*** SUPPLIED MATERIAL

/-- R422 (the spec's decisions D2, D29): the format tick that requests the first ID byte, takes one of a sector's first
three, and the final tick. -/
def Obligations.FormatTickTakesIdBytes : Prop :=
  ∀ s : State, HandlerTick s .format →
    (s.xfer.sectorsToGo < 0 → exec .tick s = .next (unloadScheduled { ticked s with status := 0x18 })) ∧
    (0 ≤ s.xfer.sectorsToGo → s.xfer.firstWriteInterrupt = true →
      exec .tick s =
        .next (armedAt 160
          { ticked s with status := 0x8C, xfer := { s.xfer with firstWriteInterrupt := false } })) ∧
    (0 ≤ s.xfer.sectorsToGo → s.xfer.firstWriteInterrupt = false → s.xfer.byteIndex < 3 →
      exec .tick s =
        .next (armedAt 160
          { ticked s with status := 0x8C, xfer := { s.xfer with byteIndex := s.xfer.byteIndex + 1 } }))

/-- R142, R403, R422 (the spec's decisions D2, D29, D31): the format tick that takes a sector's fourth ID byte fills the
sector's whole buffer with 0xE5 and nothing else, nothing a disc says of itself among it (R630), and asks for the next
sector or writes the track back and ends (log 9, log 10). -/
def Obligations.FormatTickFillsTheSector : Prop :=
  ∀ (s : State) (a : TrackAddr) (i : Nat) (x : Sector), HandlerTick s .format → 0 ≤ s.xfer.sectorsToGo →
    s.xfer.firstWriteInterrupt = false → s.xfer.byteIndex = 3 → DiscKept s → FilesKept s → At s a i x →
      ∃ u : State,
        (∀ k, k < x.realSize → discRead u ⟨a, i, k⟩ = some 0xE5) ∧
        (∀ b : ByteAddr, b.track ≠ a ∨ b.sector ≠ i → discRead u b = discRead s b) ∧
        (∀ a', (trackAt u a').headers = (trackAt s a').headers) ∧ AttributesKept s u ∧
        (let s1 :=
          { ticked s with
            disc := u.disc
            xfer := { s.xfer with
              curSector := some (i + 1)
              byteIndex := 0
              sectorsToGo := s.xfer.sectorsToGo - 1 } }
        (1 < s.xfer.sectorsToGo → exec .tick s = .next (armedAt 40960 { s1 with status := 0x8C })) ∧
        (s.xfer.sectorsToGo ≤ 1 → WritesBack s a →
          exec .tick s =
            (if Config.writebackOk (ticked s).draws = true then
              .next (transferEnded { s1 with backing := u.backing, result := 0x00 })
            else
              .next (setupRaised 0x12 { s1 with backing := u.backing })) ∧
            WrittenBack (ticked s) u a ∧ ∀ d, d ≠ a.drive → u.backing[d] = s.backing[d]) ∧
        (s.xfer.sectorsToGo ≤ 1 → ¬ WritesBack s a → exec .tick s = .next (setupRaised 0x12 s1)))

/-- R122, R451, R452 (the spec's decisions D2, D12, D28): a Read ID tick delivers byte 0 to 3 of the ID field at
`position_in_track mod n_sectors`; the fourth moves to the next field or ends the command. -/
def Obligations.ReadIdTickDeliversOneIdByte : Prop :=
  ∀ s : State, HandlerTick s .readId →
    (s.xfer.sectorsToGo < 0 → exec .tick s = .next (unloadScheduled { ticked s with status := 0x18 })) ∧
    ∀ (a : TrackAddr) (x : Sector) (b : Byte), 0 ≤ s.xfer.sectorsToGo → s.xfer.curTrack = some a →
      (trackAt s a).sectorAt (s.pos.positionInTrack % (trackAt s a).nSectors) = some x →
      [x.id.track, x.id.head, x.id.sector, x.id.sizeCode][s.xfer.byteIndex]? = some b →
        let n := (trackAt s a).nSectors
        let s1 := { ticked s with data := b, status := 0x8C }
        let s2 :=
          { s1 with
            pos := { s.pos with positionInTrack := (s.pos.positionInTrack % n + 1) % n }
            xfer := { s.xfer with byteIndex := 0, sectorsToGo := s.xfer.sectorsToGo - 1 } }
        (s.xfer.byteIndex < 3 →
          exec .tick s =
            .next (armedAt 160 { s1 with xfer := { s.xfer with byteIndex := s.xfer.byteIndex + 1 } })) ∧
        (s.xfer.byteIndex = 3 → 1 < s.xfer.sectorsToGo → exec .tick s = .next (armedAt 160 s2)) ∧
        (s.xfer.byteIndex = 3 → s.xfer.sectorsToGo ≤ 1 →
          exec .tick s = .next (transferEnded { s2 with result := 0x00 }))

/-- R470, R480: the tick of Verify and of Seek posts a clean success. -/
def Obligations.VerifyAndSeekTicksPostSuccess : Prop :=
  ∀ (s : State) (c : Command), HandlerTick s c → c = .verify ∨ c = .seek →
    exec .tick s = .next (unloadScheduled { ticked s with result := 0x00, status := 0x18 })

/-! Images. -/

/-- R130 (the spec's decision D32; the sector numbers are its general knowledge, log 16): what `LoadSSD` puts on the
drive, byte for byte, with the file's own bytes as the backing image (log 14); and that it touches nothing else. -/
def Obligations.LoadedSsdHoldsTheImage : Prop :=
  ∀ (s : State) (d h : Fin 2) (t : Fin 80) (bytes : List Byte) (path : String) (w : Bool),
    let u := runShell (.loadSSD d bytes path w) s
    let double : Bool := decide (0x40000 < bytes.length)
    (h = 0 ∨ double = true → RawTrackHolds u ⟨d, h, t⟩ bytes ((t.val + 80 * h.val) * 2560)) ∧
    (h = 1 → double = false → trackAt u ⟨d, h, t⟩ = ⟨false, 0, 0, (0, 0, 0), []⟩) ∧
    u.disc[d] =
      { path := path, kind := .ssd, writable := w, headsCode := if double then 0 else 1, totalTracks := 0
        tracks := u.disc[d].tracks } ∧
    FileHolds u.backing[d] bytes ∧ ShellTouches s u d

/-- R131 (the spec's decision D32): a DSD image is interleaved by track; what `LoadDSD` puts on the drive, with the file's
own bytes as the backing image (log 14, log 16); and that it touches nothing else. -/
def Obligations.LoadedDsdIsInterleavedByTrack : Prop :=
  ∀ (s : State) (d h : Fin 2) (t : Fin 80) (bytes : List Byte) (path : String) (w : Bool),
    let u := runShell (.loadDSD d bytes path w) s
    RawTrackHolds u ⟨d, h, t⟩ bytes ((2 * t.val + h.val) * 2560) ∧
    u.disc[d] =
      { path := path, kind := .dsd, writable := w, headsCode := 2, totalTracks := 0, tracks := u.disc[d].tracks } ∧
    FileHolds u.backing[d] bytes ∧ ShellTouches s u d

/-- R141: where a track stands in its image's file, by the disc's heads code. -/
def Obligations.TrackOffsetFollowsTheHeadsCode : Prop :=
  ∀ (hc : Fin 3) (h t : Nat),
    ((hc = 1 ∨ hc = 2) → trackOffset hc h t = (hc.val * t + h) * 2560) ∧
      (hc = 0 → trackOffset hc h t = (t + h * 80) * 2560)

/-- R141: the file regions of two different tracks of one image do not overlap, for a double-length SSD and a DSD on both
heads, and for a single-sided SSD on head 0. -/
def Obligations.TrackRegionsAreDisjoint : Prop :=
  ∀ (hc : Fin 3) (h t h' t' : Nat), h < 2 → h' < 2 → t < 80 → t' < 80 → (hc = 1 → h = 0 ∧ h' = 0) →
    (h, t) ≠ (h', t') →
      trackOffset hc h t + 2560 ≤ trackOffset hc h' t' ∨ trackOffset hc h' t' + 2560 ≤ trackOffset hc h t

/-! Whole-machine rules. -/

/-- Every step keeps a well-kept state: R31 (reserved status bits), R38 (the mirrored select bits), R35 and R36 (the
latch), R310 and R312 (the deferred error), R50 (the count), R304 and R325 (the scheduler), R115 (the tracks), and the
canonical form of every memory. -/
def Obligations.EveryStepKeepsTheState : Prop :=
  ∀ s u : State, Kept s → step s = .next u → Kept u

******
*** SUPPLIED MATERIAL

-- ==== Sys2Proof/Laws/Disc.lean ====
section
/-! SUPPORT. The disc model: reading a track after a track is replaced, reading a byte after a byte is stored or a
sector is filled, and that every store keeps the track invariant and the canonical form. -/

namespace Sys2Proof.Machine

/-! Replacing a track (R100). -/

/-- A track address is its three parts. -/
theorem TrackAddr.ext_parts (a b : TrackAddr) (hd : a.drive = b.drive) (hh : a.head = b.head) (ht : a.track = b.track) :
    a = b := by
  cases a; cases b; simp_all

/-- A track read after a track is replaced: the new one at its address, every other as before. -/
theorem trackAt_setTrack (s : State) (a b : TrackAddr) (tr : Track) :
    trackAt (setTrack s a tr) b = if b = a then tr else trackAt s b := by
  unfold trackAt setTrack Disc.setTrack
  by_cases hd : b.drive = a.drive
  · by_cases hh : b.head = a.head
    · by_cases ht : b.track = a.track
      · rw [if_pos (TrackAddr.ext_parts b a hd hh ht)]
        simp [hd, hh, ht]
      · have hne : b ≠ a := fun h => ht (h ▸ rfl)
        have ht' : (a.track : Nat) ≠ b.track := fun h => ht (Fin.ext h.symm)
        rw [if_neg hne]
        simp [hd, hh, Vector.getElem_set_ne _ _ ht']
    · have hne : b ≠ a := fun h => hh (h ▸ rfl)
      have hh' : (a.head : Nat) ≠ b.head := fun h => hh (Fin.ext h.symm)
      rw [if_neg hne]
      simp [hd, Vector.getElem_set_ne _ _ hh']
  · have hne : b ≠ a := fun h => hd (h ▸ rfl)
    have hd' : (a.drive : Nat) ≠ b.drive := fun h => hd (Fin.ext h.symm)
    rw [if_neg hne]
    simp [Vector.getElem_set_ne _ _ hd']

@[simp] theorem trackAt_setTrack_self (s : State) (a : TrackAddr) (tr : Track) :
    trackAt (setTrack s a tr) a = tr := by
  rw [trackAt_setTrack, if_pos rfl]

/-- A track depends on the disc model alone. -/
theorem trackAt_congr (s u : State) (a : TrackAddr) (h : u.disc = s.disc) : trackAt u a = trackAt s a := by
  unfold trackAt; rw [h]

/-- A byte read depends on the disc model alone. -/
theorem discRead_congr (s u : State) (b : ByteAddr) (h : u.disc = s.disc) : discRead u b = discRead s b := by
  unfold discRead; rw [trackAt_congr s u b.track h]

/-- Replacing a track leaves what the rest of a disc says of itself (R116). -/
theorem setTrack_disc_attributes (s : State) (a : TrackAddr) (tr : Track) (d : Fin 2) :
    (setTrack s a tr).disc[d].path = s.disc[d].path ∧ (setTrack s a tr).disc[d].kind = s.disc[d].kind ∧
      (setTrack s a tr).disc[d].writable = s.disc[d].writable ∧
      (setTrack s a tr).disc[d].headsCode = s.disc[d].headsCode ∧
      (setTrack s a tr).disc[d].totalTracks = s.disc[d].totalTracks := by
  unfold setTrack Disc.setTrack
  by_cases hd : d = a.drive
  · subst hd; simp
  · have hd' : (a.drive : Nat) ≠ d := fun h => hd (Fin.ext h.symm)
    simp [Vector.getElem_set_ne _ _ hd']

******

PROBLEM TO WORK ON: Take the lines above from the one containing "s with data" down to the one containing "def Obligations.LoadedDsdIsInterleavedByTrack : Prop", and transcribe them exactly, both ends included.

FINISHED TASK:
        let s1 := { ticked s with data := b, status := 0x8C }
        let s2 :=
          { s1 with
            pos := { s.pos with positionInTrack := (s.pos.positionInTrack % n + 1) % n }
            xfer := { s.xfer with byteIndex := 0, sectorsToGo := s.xfer.sectorsToGo - 1 } }
        (s.xfer.byteIndex < 3 →
          exec .tick s =
            .next (armedAt 160 { s1 with xfer := { s.xfer with byteIndex := s.xfer.byteIndex + 1 } })) ∧
        (s.xfer.byteIndex = 3 → 1 < s.xfer.sectorsToGo → exec .tick s = .next (armedAt 160 s2)) ∧
        (s.xfer.byteIndex = 3 → s.xfer.sectorsToGo ≤ 1 →
          exec .tick s = .next (transferEnded { s2 with result := 0x00 }))

/-- R470, R480: the tick of Verify and of Seek posts a clean success. -/
def Obligations.VerifyAndSeekTicksPostSuccess : Prop :=
  ∀ (s : State) (c : Command), HandlerTick s c → c = .verify ∨ c = .seek →
    exec .tick s = .next (unloadScheduled { ticked s with result := 0x00, status := 0x18 })

/-! Images. -/

/-- R130 (the spec's decision D32; the sector numbers are its general knowledge, log 16): what `LoadSSD` puts on the
drive, byte for byte, with the file's own bytes as the backing image (log 14); and that it touches nothing else. -/
def Obligations.LoadedSsdHoldsTheImage : Prop :=
  ∀ (s : State) (d h : Fin 2) (t : Fin 80) (bytes : List Byte) (path : String) (w : Bool),
    let u := runShell (.loadSSD d bytes path w) s
    let double : Bool := decide (0x40000 < bytes.length)
    (h = 0 ∨ double = true → RawTrackHolds u ⟨d, h, t⟩ bytes ((t.val + 80 * h.val) * 2560)) ∧
    (h = 1 → double = false → trackAt u ⟨d, h, t⟩ = ⟨false, 0, 0, (0, 0, 0), []⟩) ∧
    u.disc[d] =
      { path := path, kind := .ssd, writable := w, headsCode := if double then 0 else 1, totalTracks := 0
        tracks := u.disc[d].tracks } ∧
    FileHolds u.backing[d] bytes ∧ ShellTouches s u d

/-- R131 (the spec's decision D32): a DSD image is interleaved by track; what `LoadDSD` puts on the drive, with the file's
own bytes as the backing image (log 14, log 16); and that it touches nothing else. -/
def Obligations.LoadedDsdIsInterleavedByTrack : Prop :=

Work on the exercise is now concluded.